Scan the entries for lines with the word "Instr" and copy those lines.

Stored items
######
@[simp] theorem State.accessFault_pending (n : Nat) (s : State) : (s.accessFault n).pending = s.pending := by rw [State.accessFault_eq]
@[simp] theorem State.accessFault_now (n : Nat) (s : State) : (s.accessFault n).now = s.now := by rw [State.accessFault_eq]
@[simp] theorem State.accessFault_nextSw (n : Nat) (s : State) : (s.accessFault n).nextSw = s.nextSw := by rw [State.accessFault_eq]
@[simp] theorem State.accessFault_status (n : Nat) (s : State) : (s.accessFault n).status = s.status := by rw [State.accessFault_eq]
@[simp] theorem State.accessFault_time (n : Nat) (s : State) : (s.accessFault n).time = s.time := by rw [State.accessFault_eq]
@[simp] theorem State.accessFault_drafts (n : Nat) (s : State) : (s.accessFault n).drafts = s.drafts := by rw [State.accessFault_eq]
@[simp] theorem State.accessFault_marks (n : Nat) (s : State) : (s.accessFault n).marks = s.marks := by rw [State.accessFault_eq]
@[simp] theorem State.accessFault_winds (n : Nat) (s : State) : (s.accessFault n).winds = s.winds := by rw [State.accessFault_eq]
@[simp] theorem State.accessFault_src (n : Nat) (s : State) : (s.accessFault n).src = s.src := by rw [State.accessFault_eq]
@[simp] theorem State.accessFault_filtered (n : Nat) (s : State) : (s.accessFault n).filtered = s.filtered := by rw [State.accessFault_eq]
@[simp] theorem State.accessFault_bankA (n : Nat) (s : State) : (s.accessFault n).bankA = s.bankA := by rw [State.accessFault_eq]
@[simp] theorem State.accessFault_bankB (n : Nat) (s : State) : (s.accessFault n).bankB = s.bankB := by rw [State.accessFault_eq]
@[simp] theorem State.accessFault_sensing (n : Nat) (s : State) : (s.accessFault n).sensing = s.sensing := by rw [State.accessFault_eq]
@[simp] theorem State.accessFault_late (n : Nat) (s : State) : (s.accessFault n).late = s.late := by rw [State.accessFault_eq]
@[simp] theorem State.accessFault_row2 (n : Nat) (s : State) : (s.accessFault n).row2 = s.row2 := by rw [State.accessFault_eq]
@[simp] theorem State.accessFault_nextObj (n : Nat) (s : State) : (s.accessFault n).nextObj = s.nextObj := by rw [State.accessFault_eq]
@[simp] theorem State.accessFault_dlv (n : Nat) (s : State) : (s.accessFault n).dlv = s.dlv := by rw [State.accessFault_eq]
@[simp] theorem State.accessFault_tgt (n : Nat) (s : State) : (s.accessFault n).tgt = s.tgt := by rw [State.accessFault_eq]
@[simp] theorem State.accessFault_esc (n : Nat) (s : State) : (s.accessFault n).esc = s.esc := by rw [State.accessFault_eq]
@[simp] theorem State.accessFault_heldOps (n : Nat) (s : State) : (s.accessFault n).heldOps = s.heldOps := by rw [State.accessFault_eq]
@[simp] theorem State.accessFault_buf (n : Nat) (s : State) : (s.accessFault n).buf = s.buf := by rw [State.accessFault_eq]
@[simp] theorem State.accessFault_poolNext (n : Nat) (s : State) : (s.accessFault n).poolNext = s.poolNext := by rw [State.accessFault_eq]
@[simp] theorem State.accessFault_poolBack (n : Nat) (s : State) : (s.accessFault n).poolBack = s.poolBack := by rw [State.accessFault_eq]
@[simp] theorem State.accessFault_doorbells (n : Nat) (s : State) : (s.accessFault n).doorbells = s.doorbells := by rw [State.accessFault_eq]
@[simp] theorem State.accessFault_vfEnable (n : Nat) (s : State) : (s.accessFault n).vfEnable = s.vfEnable := by rw [State.accessFault_eq]
@[simp] theorem State.accessFault_numVfs (n : Nat) (s : State) : (s.accessFault n).numVfs = s.numVfs := by rw [State.accessFault_eq]
@[simp] theorem State.accessFault_pfD3 (n : Nat) (s : State) : (s.accessFault n).pfD3 = s.pfD3 := by rw [State.accessFault_eq]
@[simp] theorem State.accessFault_pmeEn (n : Nat) (s : State) : (s.accessFault n).pmeEn = s.pmeEn := by rw [State.accessFault_eq]
@[simp] theorem State.accessFault_perst (n : Nat) (s : State) : (s.accessFault n).perst = s.perst := by rw [State.accessFault_eq]
@[simp] theorem State.accessFault_wakeLow (n : Nat) (s : State) : (s.accessFault n).wakeLow = s.wakeLow := by rw [State.accessFault_eq]
@[simp] theorem State.accessFault_linkL0 (n : Nat) (s : State) : (s.accessFault n).linkL0 = s.linkL0 := by rw [State.accessFault_eq]
@[simp] theorem State.accessFault_eng (n : Nat) (s : State) : (s.accessFault n).eng = s.eng := by rw [State.accessFault_eq]
@[simp] theorem State.accessFault_badParity (n : Nat) (s : State) : (s.accessFault n).badParity = s.badParity := by rw [State.accessFault_eq]
@[simp] theorem State.accessFault_start (n : Nat) (s : State) : (s.accessFault n).start = s.start := by rw [State.accessFault_eq]
@[simp] theorem State.accessFault_resetReq (n : Nat) (s : State) : (s.accessFault n).resetReq = s.resetReq := by rw [State.accessFault_eq]
@[simp] theorem State.accessFault_portDeferred (n : Nat) (s : State) : (s.accessFault n).portDeferred = s.portDeferred := by rw [State.accessFault_eq]
@[simp] theorem State.accessFault_wdogFrom (n : Nat) (s : State) : (s.accessFault n).wdogFrom = s.wdogFrom := by rw [State.accessFault_eq]
@[simp] theorem State.accessFault_blk (n : Nat) (s : State) : (s.accessFault n).blk = s.blk := by rw [State.accessFault_eq]
@[simp] theorem State.accessFault_backup (n : Nat) (s : State) : (s.accessFault n).backup = s.backup := by rw [State.accessFault_eq]
@[simp] theorem State.accessFault_crown (n : Nat) (s : State) : (s.accessFault n).crown = s.crown := by rw [State.accessFault_eq]
@[simp] theorem State.accessFault_straps (n : Nat) (s : State) : (s.accessFault n).straps = s.straps := by rw [State.accessFault_eq]
@[simp] theorem State.accessFault_fuseA (n : Nat) (s : State) : (s.accessFault n).fuseA = s.fuseA := by rw [State.accessFault_eq]
@[simp] theorem State.accessFault_fuseB (n : Nat) (s : State) : (s.accessFault n).fuseB = s.fuseB := by rw [State.accessFault_eq]
@[simp] theorem State.accessFault_shadow (n : Nat) (s : State) : (s.accessFault n).shadow = s.shadow := by rw [State.accessFault_eq]
@[simp] theorem State.accessFault_jtag (n : Nat) (s : State) : (s.accessFault n).jtag = s.jtag := by rw [State.accessFault_eq]
@[simp] theorem State.accessFault_flash (n : Nat) (s : State) : (s.accessFault n).flash = s.flash := by rw [State.accessFault_eq]
@[simp] theorem State.accessFault_fw (n : Nat) (s : State) : (s.accessFault n).fw = s.fw := by rw [State.accessFault_eq]
@[simp] theorem State.accessFault_supply (n : Nat) (s : State) : (s.accessFault n).supply = s.supply := by rw [State.accessFault_eq]
@[simp] theorem State.accessFault_gasp (n : Nat) (s : State) : (s.accessFault n).gasp = s.gasp := by rw [State.accessFault_eq]
@[simp] theorem State.accessFault_quiet (n : Nat) (s : State) : (s.accessFault n).quiet = s.quiet := by rw [State.accessFault_eq]
@[simp] theorem State.accessFault_tdm (n : Nat) (s : State) : (s.accessFault n).tdm = s.tdm := by rw [State.accessFault_eq]
@[simp] theorem State.accessFault_port (n : Nat) (s : State) : (s.accessFault n).port = s.port := by rw [State.accessFault_eq]
@[simp] theorem State.accessFault_first (n : Nat) (s : State) : (s.accessFault n).first = s.first := by rw [State.accessFault_eq]
@[simp] theorem State.accessFault_multi (n : Nat) (s : State) : (s.accessFault n).multi = s.multi := by rw [State.accessFault_eq]
@[simp] theorem State.accessFault_worst (n : Nat) (s : State) : (s.accessFault n).worst = s.worst := by rw [State.accessFault_eq]
@[simp] theorem State.accessFault_faultB (n : Nat) (s : State) : (s.accessFault n).faultB = s.faultB := by rw [State.accessFault_eq]
@[simp] theorem State.accessFault_chr (n : Nat) (s : State) : (s.accessFault n).chr = s.chr := by rw [State.accessFault_eq]
@[simp] theorem State.accessFault_dram (n : Nat) (s : State) : (s.accessFault n).dram = s.dram := by rw [State.accessFault_eq]
@[simp] theorem State.accessFault_chrWin (n : Nat) (s : State) : (s.accessFault n).chrWin = s.chrWin := by rw [State.accessFault_eq]
@[simp] theorem State.accessFault_free (n : Nat) (s : State) : (s.accessFault n).free = s.free := by rw [State.accessFault_eq]
@[simp] theorem State.accessFault_sent (n : Nat) (s : State) : (s.accessFault n).sent = s.sent := by rw [State.accessFault_eq]
@[simp] theorem State.accessFault_txWait (n : Nat) (s : State) : (s.accessFault n).txWait = s.txWait := by rw [State.accessFault_eq]
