theorem State.timeoutCore_still {s0 : State} (t tag : Nat) (s : State) (hK : Still s0 s) :
    Still s0 (State.timeoutCore t tag s) := by
  unfold State.timeoutCore
  repeat' (first | with_reducible assumption | intro _ | (extract_lets +onlyGivenNames x; first | ((first | refine (fun hx => ?_ : Still s0 x → Still s0 _) ?_); (on_goal 1 => clear_value x); (on_goal 2 => subst x)) | (refine (fun hx => ?_ : Still s0 x → Still s0 _) ?_; (on_goal 2 => subst x)) | clear_value x | skip) | with_reducible apply State.revoke_still | with_reducible apply State.setTgt_still | with_reducible apply State.bump_still | split | (with_reducible refine Still.of ?_ rfl rfl rfl rfl rfl rfl rfl rfl rfl rfl rfl rfl rfl rfl rfl rfl rfl rfl rfl rfl rfl rfl rfl rfl rfl rfl rfl rfl rfl rfl rfl rfl rfl rfl rfl rfl rfl rfl; first | with_reducible assumption | with_reducible apply State.revoke_still | with_reducible apply State.setTgt_still | with_reducible apply State.bump_still | split))

theorem State.quarRevoke_still {s0 : State} (t : Nat) (s : State) (hK : Still s0 s) :
    Still s0 (State.quarRevoke t s) := by
  unfold State.quarRevoke
  repeat' (first | with_reducible assumption | intro _ | with_reducible apply each_still | with_reducible apply State.revoke_still | split)

theorem State.resetRevoke_still {s0 : State} (e : Nat) (s : State) (hK : Still s0 s) :
    Still s0 (State.resetRevoke e s) := by
  unfold State.resetRevoke
  repeat' (first | with_reducible assumption | intro _ | with_reducible apply each_still | with_reducible apply State.revoke_still | split)

theorem State.syncCore_still {s0 : State} (e lo hi : Nat) (late : Bool) (s : State) (hK : Still s0 s) :
    Still s0 (State.syncCore e lo hi late s) := by
  unfold State.syncCore
  repeat' (first | with_reducible assumption | intro _ | (extract_lets +onlyGivenNames x; first | ((first | refine (fun hx => ?_ : Still s0 x → Still s0 _) ?_); (on_goal 1 => clear_value x); (on_goal 2 => subst x)) | (refine (fun hx => ?_ : Still s0 x → Still s0 _) ?_; (on_goal 2 => subst x)) | clear_value x | skip) | with_reducible apply each_still | with_reducible apply Still.ite | with_reducible apply State.issue_still | with_reducible apply State.setEsc_still | with_reducible apply State.setSrc_still | with_reducible apply State.bump_still | split | (with_reducible refine Still.of ?_ rfl rfl rfl rfl rfl rfl rfl rfl rfl rfl rfl rfl rfl rfl rfl rfl rfl rfl rfl rfl rfl rfl rfl rfl rfl rfl rfl rfl rfl rfl rfl rfl rfl rfl rfl rfl rfl rfl; first | with_reducible assumption | with_reducible apply each_still | with_reducible apply Still.ite | with_reducible apply State.issue_still | with_reducible apply State.setEsc_still | with_reducible apply State.setSrc_still | with_reducible apply State.bump_still | split))

theorem State.mismatch_still {s0 : State} (e : Nat) (i : Instr) (s : State) (hK : Still s0 s) :
    Still s0 (State.mismatch e i s) := by
  unfold State.mismatch
  repeat' (first | with_reducible assumption | intro _ | (extract_lets +onlyGivenNames x; first | ((first | refine (fun hx => ?_ : Still s0 x → Still s0 _) ?_); (on_goal 1 => clear_value x); (on_goal 2 => subst x)) | (refine (fun hx => ?_ : Still s0 x → Still s0 _) ?_; (on_goal 2 => subst x)) | clear_value x | skip) | with_reducible apply State.dial_still | with_reducible apply State.setEsc_still | with_reducible apply State.bump_still | split | (with_reducible refine Still.of ?_ rfl rfl rfl rfl rfl rfl rfl rfl rfl rfl rfl rfl rfl rfl rfl rfl rfl rfl rfl rfl rfl rfl rfl rfl rfl rfl rfl rfl rfl rfl rfl rfl rfl rfl rfl rfl rfl rfl; first | with_reducible assumption | with_reducible apply State.dial_still | with_reducible apply State.setEsc_still | with_reducible apply State.bump_still | split))

theorem State.revokeForward_still {s0 : State} (d : Delivery) (s : State) (hK : Still s0 s) :
    Still s0 (State.revokeForward d s) := by
  unfold State.revokeForward
  repeat' (first | with_reducible assumption | intro _ | (extract_lets +onlyGivenNames x; first | ((first | refine (fun hx => ?_ : Still s0 x → Still s0 _) ?_); (on_goal 1 => clear_value x); (on_goal 2 => subst x)) | (refine (fun hx => ?_ : Still s0 x → Still s0 _) ?_; (on_goal 2 => subst x)) | clear_value x | skip) | with_reducible apply State.dropDlv_still | with_reducible apply State.backToPending_still | with_reducible apply State.note_still | with_reducible apply State.revokeBuf_still | with_reducible apply State.setSrc_still | split | (with_reducible refine Still.of ?_ rfl rfl rfl rfl rfl rfl rfl rfl rfl rfl rfl rfl rfl rfl rfl rfl rfl rfl rfl rfl rfl rfl rfl rfl rfl rfl rfl rfl rfl rfl rfl rfl rfl rfl rfl rfl rfl rfl; first | with_reducible assumption | with_reducible apply State.dropDlv_still | with_reducible apply State.backToPending_still | with_reducible apply State.note_still | with_reducible apply State.revokeBuf_still | with_reducible apply State.setSrc_still | split))

theorem State.drainWithdraw_still {s0 : State} (e : Nat) (s : State) (hK : Still s0 s) :
    Still s0 (State.drainWithdraw e s) := by
  unfold State.drainWithdraw
  repeat' (first | with_reducible assumption | intro _ | with_reducible apply each_still | with_reducible apply State.withdraw_still | with_reducible apply State.bump_still | split)

theorem State.claimDecision_still {s0 : State} (fn t : Nat) (wide mm : Bool) (i : Instr) (s : State) (hK : Still s0 s) :
    Still s0 (State.claimDecision fn t wide mm i s) := by
  unfold State.claimDecision
  repeat' (first | with_reducible assumption | intro _ | (extract_lets +onlyGivenNames x; first | ((first | refine (fun hx => ?_ : Still s0 x → Still s0 _) ?_); (on_goal 1 => clear_value x); (on_goal 2 => subst x)) | (refine (fun hx => ?_ : Still s0 x → Still s0 _) ?_; (on_goal 2 => subst x)) | clear_value x | skip) | with_reducible apply Still.ite | with_reducible apply State.mismatch_still | with_reducible apply State.claimCore_still | with_reducible apply State.setEsc_still | split | (with_reducible refine Still.of ?_ rfl rfl rfl rfl rfl rfl rfl rfl rfl rfl rfl rfl rfl rfl rfl rfl rfl rfl rfl rfl rfl rfl rfl rfl rfl rfl rfl rfl rfl rfl rfl rfl rfl rfl rfl rfl rfl rfl; first | with_reducible assumption | with_reducible apply Still.ite | with_reducible apply State.mismatch_still | with_reducible apply State.claimCore_still | with_reducible apply State.setEsc_still | split))

theorem State.decide_still {s0 : State} (i : Instr) (s : State) (hK : Still s0 s) :
    Still s0 (State.decide i s) := by
  unfold State.decide
  repeat' (first | with_reducible assumption | intro _ | with_reducible apply each_still | with_reducible apply State.claimDecision_still | with_reducible apply State.drainWithdraw_still | with_reducible apply State.revokeForward_still | with_reducible apply State.syncCore_still | with_reducible apply State.resetRevoke_still | with_reducible apply State.quarRevoke_still | with_reducible apply State.timeoutCore_still | with_reducible apply State.thresholdCore_still | with_reducible apply State.completeCore_still | with_reducible apply State.issueTo_still | split)

theorem State.letGo_still {s0 : State} (s : State) (hK : Still s0 s) :
    Still s0 (State.letGo s) := by
  unfold State.letGo
  repeat' (first | with_reducible assumption | intro _ | with_reducible apply each_still | with_reducible apply Still.ite | with_reducible apply State.decide_still | split | (with_reducible refine Still.of ?_ rfl rfl rfl rfl rfl rfl rfl rfl rfl rfl rfl rfl rfl rfl rfl rfl rfl rfl rfl rfl rfl rfl rfl rfl rfl rfl rfl rfl rfl rfl rfl rfl rfl rfl rfl rfl rfl rfl; first | with_reducible assumption | with_reducible apply each_still | with_reducible apply Still.ite | with_reducible apply State.decide_still | split))

theorem State.setFilt_still {s0 : State} (n : Nat) (x : Filt) (s : State) (hK : Still s0 s) :
    Still s0 (State.setFilt n x s) := by
  unfold State.setFilt
  repeat' (first | with_reducible assumption | intro _ | split | (with_reducible refine Still.of ?_ rfl rfl rfl rfl rfl rfl rfl rfl rfl rfl rfl rfl rfl rfl rfl rfl rfl rfl rfl rfl rfl rfl rfl rfl rfl rfl rfl rfl rfl rfl rfl rfl rfl rfl rfl rfl rfl rfl; first | with_reducible assumption | split))

theorem State.filtTurn_still {s0 : State} (n : Nat) (s : State) (hK : Still s0 s) :
    Still s0 (State.filtTurn n s) := by
  unfold State.filtTurn
  repeat' (first | with_reducible assumption | intro _ | (extract_lets +onlyGivenNames x; first | ((first | refine (fun hx => ?_ : Still s0 x → Still s0 _) ?_); (on_goal 1 => clear_value x); (on_goal 2 => subst x)) | (refine (fun hx => ?_ : Still s0 x → Still s0 _) ?_; (on_goal 2 => subst x)) | clear_value x | skip) | with_reducible apply Still.ite | with_reducible apply State.setFilt_still | with_reducible apply State.sample_still | split | (with_reducible refine Still.of ?_ rfl rfl rfl rfl rfl rfl rfl rfl rfl rfl rfl rfl rfl rfl rfl rfl rfl rfl rfl rfl rfl rfl rfl rfl rfl rfl rfl rfl rfl rfl rfl rfl rfl rfl rfl rfl rfl rfl; first | with_reducible assumption | with_reducible apply Still.ite | with_reducible apply State.setFilt_still | with_reducible apply State.sample_still | split))

theorem State.filtTurns_still {s0 : State} (s : State) (hK : Still s0 s) :
    Still s0 (State.filtTurns s) := by
  unfold State.filtTurns
  repeat' (first | with_reducible assumption | intro _ | with_reducible apply each_still | with_reducible apply State.filtTurn_still | split)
######
- **REPLY TO THE TASK**
theorem State.mismatch_still {s0 : State} (e : Nat) (i : Instr) (s : State) (hK : Still s0 s) :
theorem State.claimDecision_still {s0 : State} (fn t : Nat) (wide mm : Bool) (i : Instr) (s : State) (hK : Still s0 s) :
theorem State.decide_still {s0 : State} (i : Instr) (s : State) (hK : Still s0 s) :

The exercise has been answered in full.